MHI’s Financial Services and CFPB Updates
CFPB Publishes Updated Mortgage Rules Readiness Guide
In anticipation of mortgage finance rules that go into effect January 10th, the CFPB has released an updated mortgage rules readiness guide to help financial institutions come into and maintain compliance with the new mortgage rules finalized by the agency in 2013. Click here to view the guide. The agency has also released additional resources for consumers, which are available by clicking here.
CFPB Updates Rural and Underserved Counties List
Earlier this month, the CFPB released a new list of rural and underserved counties. The list was released following a final rule in September that made it easier for certain small creditors to continue qualifying for an exemption from a requirement to maintain escrows on certain higher-priced mortgage loans. Creditors will be able to qualify for the exemption in 2014 if they operated predominantly in rural and underserved areas in 2011, 2012 or 2013. Click here to view the list.
CFPB Seeking Information on Mortgage Closing Process
On January 3rd, the CFPB unveiled a Request for Information regarding the mortgage closing process. According to the Bureau, it seeks information on key consumer ‘‘pain points’’ associated with mortgage closings and how these issues might be addressed by market innovations and technology. According to the CFPB, the request is part of the next phase of its Know Before You Oweinitiative, which aims to identify ways to improve the mortgage closing process for consumers.
Comments to the agency are due by February 7th. Federal register:vol. 79, no. 2:friday, january 3, 2014:notices for more information.
Webinar: Lending Outside of the QM Safe Harbor Provision
On January 15th, Jones-Day will host a free webinar on lending practices outside of the CFPB’s Qualified Mortgage (QM) Safe Harbor provision. The webinar will explore key business and legal risks, as well as opportunities for lending outside the QM safe harbor.
For more information, visit the Jones-Day Web site by clicking here
Watt Sworn in as FHFA Director
On January 6th, former Rep. Mel Watt (D-NC) was officially sworn in as Director of the Federal Housing Finance Agency (FHFA), the regulator of taxpayer-owned mortgage companies Fannie Mae and Freddie Mac.
Watt replaces former acting Director Ed DeMarco and will face some key policy decisions in the near term, such as establishing what fees Fannie and Freddie will charge to guarantee home loans and limits on the size of mortgages the companies can finance this year, as well as the possible expansion of some federal programs to help underwater borrowers.
In his position, Watt likely will be tasked with overseeing the longer-term transition to a new housing finance system if Congress enacts legislation determining the fate of Fannie and Freddie. In the past, Watt has opposed some manufactured home lending practices. But, he has also been a firm advocate of requiring the GSEs to expand secondary market finance opportunities for manufactured home loans.

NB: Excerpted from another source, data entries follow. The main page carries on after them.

/-- Below position 13 the advance does not wrap on four bits. -/
theorem toNat_succ_pos {p : Pos} (h : p.toNat ≤ 13) : (p + 1#4).toNat = p.toNat + 1 := by
  bv_omega

/-- R39 speaks of the registers alone, which the end of a step does not touch. -/
theorem State.Inv.endCycle (h : s.Inv) : s.endCycle.Inv :=
  ⟨h.pos_legal, h.idle_pos, h.busy_avail, h.before_data⟩

theorem State.inv_of_idle (hb : s.busy = false) (hp : s.pos = 0#4) : s.Inv where
  pos_legal := by simp [hp]
  idle_pos _ := hp
  busy_avail h := by simp [hb] at h
  before_data h := by simp [hb] at h

theorem State.accBounded_of_idle (hb : s.busy = false) : s.AccBounded :=
  fun h => by simp [hb] at h

theorem State.acceptRead_inv (s : State) : s.acceptRead.Inv where
  pos_legal := by simp
  idle_pos h := by simp at h
  busy_avail _ := rfl
  before_data _ _ := ⟨rfl, rfl⟩

/-- A POLL of an idle block: R39 (c) and (d) speak of a busy block only. -/
theorem State.Inv.afterPoll (h : s.Inv) (hb : s.busy = false) : s.afterPoll.Inv :=
  State.inv_of_idle (by simp [hb]) (by simp [h.idle_pos hb])

/-- A header byte writes neither ACC nor STOP (R134). -/
theorem State.consume_acc_stop_of_header (h : s.pos.toNat ≤ 2) :
    s.consume.acc = s.acc ∧ s.consume.stop = s.stop := by
  simp [State.consume_acc, State.consume_stop, frameField_hdr h]

/-- Position 13 ends the READ in an idle block at position 0; before it POS grows by one, and it is at most 3
afterwards only if the byte was a header byte. -/
theorem State.Inv.consume (h : s.Inv) (hb : s.busy = true) : s.consume.Inv := by
  by_cases hlast : s.pos = 13#4
  · exact State.inv_of_idle (by simp [State.consume_busy, hlast]) (by simp [State.consume_pos, hlast])
  · have hlegal : s.pos.toNat ≤ 13 := h.pos_legal
    have hne : s.pos.toNat ≠ 13 := fun he => hlast (BitVec.eq_of_toNat_eq he)
    have hpos : s.consume.pos.toNat = s.pos.toNat + 1 := by
      rw [State.consume_pos, if_neg hlast, toNat_succ_pos hlegal]
    have hbusy : s.consume.busy = true := by simp [State.consume_busy, hlast, hb]
    exact {
      pos_legal := by omega
      idle_pos := fun hidle => by simp [hbusy] at hidle
      busy_avail := fun _ => by simp [h.busy_avail hb]
      before_data := fun _ hearly => by
        obtain ⟨hacc, hstop⟩ := State.consume_acc_stop_of_header (s := s) (by omega)
        rw [hacc, hstop]
        exact h.before_data hb (by omega) }

/-- Settles O48, by the events of a step in the order of R178: only a consume step moves POS in a busy block. -/
theorem stepKeepsRegisterInvariant : Obligations.StepKeepsRegisterInvariant := by
  intro s t hinv h
  obtain ⟨_, rfl⟩ | ⟨_, _, _, rfl⟩ | ⟨_, hb, _, rfl⟩ | ⟨_, hb, _, rfl⟩ | ⟨_, _, _, rfl⟩ | ⟨_, _, _, _, rfl⟩ :=
    step_cases h
  · exact (State.inv_of_idle rfl rfl : s.resetRegisters.Inv).endCycle
  case inr.inl => exact hinv.endCycle
  case inr.inr.inl => exact (hinv.consume hb).endCycle
  case inr.inr.inr.inl => exact (hinv.afterPoll hb).endCycle
  case inr.inr.inr.inr.inl => exact s.acceptRead_inv.endCycle
  case inr.inr.inr.inr.inr => exact hinv.endCycle

/-- Settles O3: an idle block at position 0 meets both. -/
theorem resetEstablishesInvariants : Obligations.ResetEstablishesInvariants := by
  refine ⟨⟨State.inv_of_idle rfl rfl, State.accBounded_of_idle rfl⟩, fun s t hr h => ?_⟩
  rw [reset_step_eq h hr]
  exact ⟨State.inv_of_idle rfl rfl, State.accBounded_of_idle rfl⟩

end Sys2Proof.Machine
end

section
/-! The value on `s_head` of an empty stream (U2): it lies in the coming step's input alone, and no operation
reads it. -/

namespace Sys2Proof.Machine

variable (s : State) (h : Byte)

theorem State.withEmptyHead_pos : (s.withEmptyHead h).pos = s.pos := rfl
theorem State.withEmptyHead_stop : (s.withEmptyHead h).stop = s.stop := rfl
theorem State.withEmptyHead_pollBranch : (s.withEmptyHead h).pollBranch = s.pollBranch :=
  State.pollBranch_congr rfl

/-- The schedule's move to the next input discards the value. -/
theorem State.endCycle_withEmptyHead : (s.withEmptyHead h).endCycle = s.endCycle := rfl

theorem State.dataByte_withEmptyHead (b : Byte) :
    (s.withEmptyHead h).dataByte b = (s.dataByte b).withEmptyHead h := by
  rw [State.dataByte, State.dataByte, State.withEmptyHead_stop]
  split
  · rfl
  · split <;> rfl

theorem State.fieldAction_withEmptyHead (b : Byte) :
    (s.withEmptyHead h).fieldAction b = (s.fieldAction b).withEmptyHead h := by
  rw [State.fieldAction, State.fieldAction, State.withEmptyHead_pos]
  split
  · rfl
  · exact s.dataByte_withEmptyHead h b
  · rfl

theorem State.advancePos_withEmptyHead :
    (s.withEmptyHead h).advancePos = s.advancePos.withEmptyHead h := by
  rw [State.advancePos, State.advancePos, State.withEmptyHead_pos]
  split <;> rfl

theorem State.pop_withEmptyHead : (s.withEmptyHead h).pop = s.pop.withEmptyHead h := rfl

/-- A consume step sees a byte, so the head it peeks at is the stream's own. -/
theorem State.consume_withEmptyHead (hne : s.stream ≠ []) :
    (s.withEmptyHead h).consume = s.consume.withEmptyHead h := by
  obtain ⟨b, rest, hs⟩ := List.exists_cons_of_ne_nil hne
  have hpeek : (s.withEmptyHead h).peek = s.peek := by
    rw [s.peek_of_cons hs, (s.withEmptyHead h).peek_of_cons hs]
  rw [State.consume, hpeek, State.pop_withEmptyHead, State.fieldAction_withEmptyHead,
    State.advancePos_withEmptyHead, State.consume]

theorem State.readContinue_withEmptyHead :
    (s.withEmptyHead h).readContinue = s.readContinue.withEmptyHead h := by
  by_cases hs : s.stream = []
  · rw [s.readContinue_hold hs, (s.withEmptyHead h).readContinue_hold hs]
  · rw [s.readContinue_consume hs, (s.withEmptyHead h).readContinue_consume hs,
      s.consume_withEmptyHead h hs]

theorem State.afterPoll_withEmptyHead :
    (s.withEmptyHead h).afterPoll = s.afterPoll.withEmptyHead h := by
  rw [State.afterPoll, State.afterPoll, State.withEmptyHead_pollBranch]
  split <;> rfl

/-- Each command commutes with the change of the value. -/
theorem exec_withEmptyHead (i : Instr) :
    ∃ t : State, exec i s = .next t ∧ exec i (s.withEmptyHead h) = .next (t.withEmptyHead h) := by
  cases i with
  | nopIdle _ => exact ⟨s, rfl, rfl⟩
  | nop => exact ⟨s, rfl, rfl⟩
  | poll => exact ⟨s.afterPoll, rfl, s.afterPoll_withEmptyHead h ▸ exec_poll _⟩
  | read => exact ⟨s.acceptRead, rfl, rfl⟩
  | flush => exact ⟨s, rfl, rfl⟩

/-- The block's part of the step commutes with the change of the value, and the end of the step discards it. -/
theorem step_withEmptyHead : step (s.withEmptyHead h) = step s := by
  cases hr : s.currentInput.rst with
  | true => rw [step_reset hr, step_reset (s := s.withEmptyHead h) hr]; rfl
  | false =>
    cases hb : s.busy with
    | true =>
      rw [step_busy hr hb, step_busy (s := s.withEmptyHead h) hr hb, State.readContinue_withEmptyHead,
        State.endCycle_withEmptyHead]
    | false =>
      obtain ⟨t, hs, hw⟩ := exec_withEmptyHead s h s.presented
      rw [step_idle hr hb hs, step_idle (s := s.withEmptyHead h) hr hb hw, State.endCycle_withEmptyHead]

theorem State.portPop_withEmptyHead : (s.withEmptyHead h).portPop = s.portPop := by
  rw [State.portPop, State.withEmptyHead_pollBranch, State.portPop]; rfl

/-- Settles O10: the consume step and POLL's branch, the only readers of the head, see the stream's own byte. -/
theorem emptyStreamHeadIsNeverUsed : Obligations.EmptyStreamHeadIsNeverUsed :=
  fun s h => ⟨step_withEmptyHead s h, s.portPop_withEmptyHead h⟩

end Sys2Proof.Machine
end

section
/-! POLL against the conceptual states of R26, and what the operations forget (R27, R35). -/

namespace Sys2Proof.Machine

variable {s u : State} {b : Byte} {rest : List Byte}

theorem State.phase_of_nil (hb : s.busy = false) (h : s.stream = []) : s.phase = .scanning := by
  simp [State.phase, hb, h]

theorem State.phase_of_stray (hb : s.busy = false) (h : s.stream = b :: rest) (hne : b ≠ 0x02#8) :
    s.phase = .scanning := by
  simp [State.phase, hb, h, Config.startFlag, hne]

CFPB to Consider Expanding Small Lender QM Exemption
The CFPB could consider expanding exemptions for small lenders from its QM rule that goes into effect on January 10th. In comments made by CFPB Director Richard Cordray during a discussion hosted by the National Association of Realtors on January 7th, he said the CFPB attempted to carefully craft the exemption to avoid burdening smaller lenders, but was open to adjustments once the agency sees the rule’s impact.
Under the QM rule finalized last year, lenders with less than $2 billion of assets that make 500 mortgages or fewer per year are exempt from certain parts of the QM rule, including the debt-to-income (DTI) ratio requirement if they hold the mortgages in their portfolios. There has been a push by many industry groups to expand this exemption to a large cross-section of lenders. It is expected that many manufactured home loans will exceed the 43% DTI threshold of the QM standard.
November 2013 Shipments and Preliminary Year-end Analysis
In November 2013, the industry shipped 4,929 new homes which represents a 13.2% increase against November 2012. Cumulatively, industry results through November 2013 show 56,197 homes shipped which is a 9.4% increase against the prior year.
Between individual business cycles, weather, and holidays, the fourth quarter of the calendar typically produces lower shipment volumes. Month-to-month declines in the fourth quarter are common and November 2013 shipments were down 19% compared to October’s shipment of 6,086 homes. It’s worth noting that October’s result was the single highest monthly shipment number since September 2008 which contributed to the higher than average month-to-month decline.
Since industry results are reported on a forty-five day delay, final 2013 results will not be available for several more weeks. No matter what the shipment numbers for December, the approximately 56,200 homes shipped thus far in 2013 represents two important milestones. First, the year 2013 will represent the third consecutive year of growth versus the prior year. Secondly, while we all want even better growth, the year 2013 will have the highest shipment number since 2008.
Over the last three years, the month-to-month change from November to December has been about a 20% decline but 2013 will represent renewed growth in the industry. MHI’s Monthly Economic Report is scheduled for release on Monday, January 13th.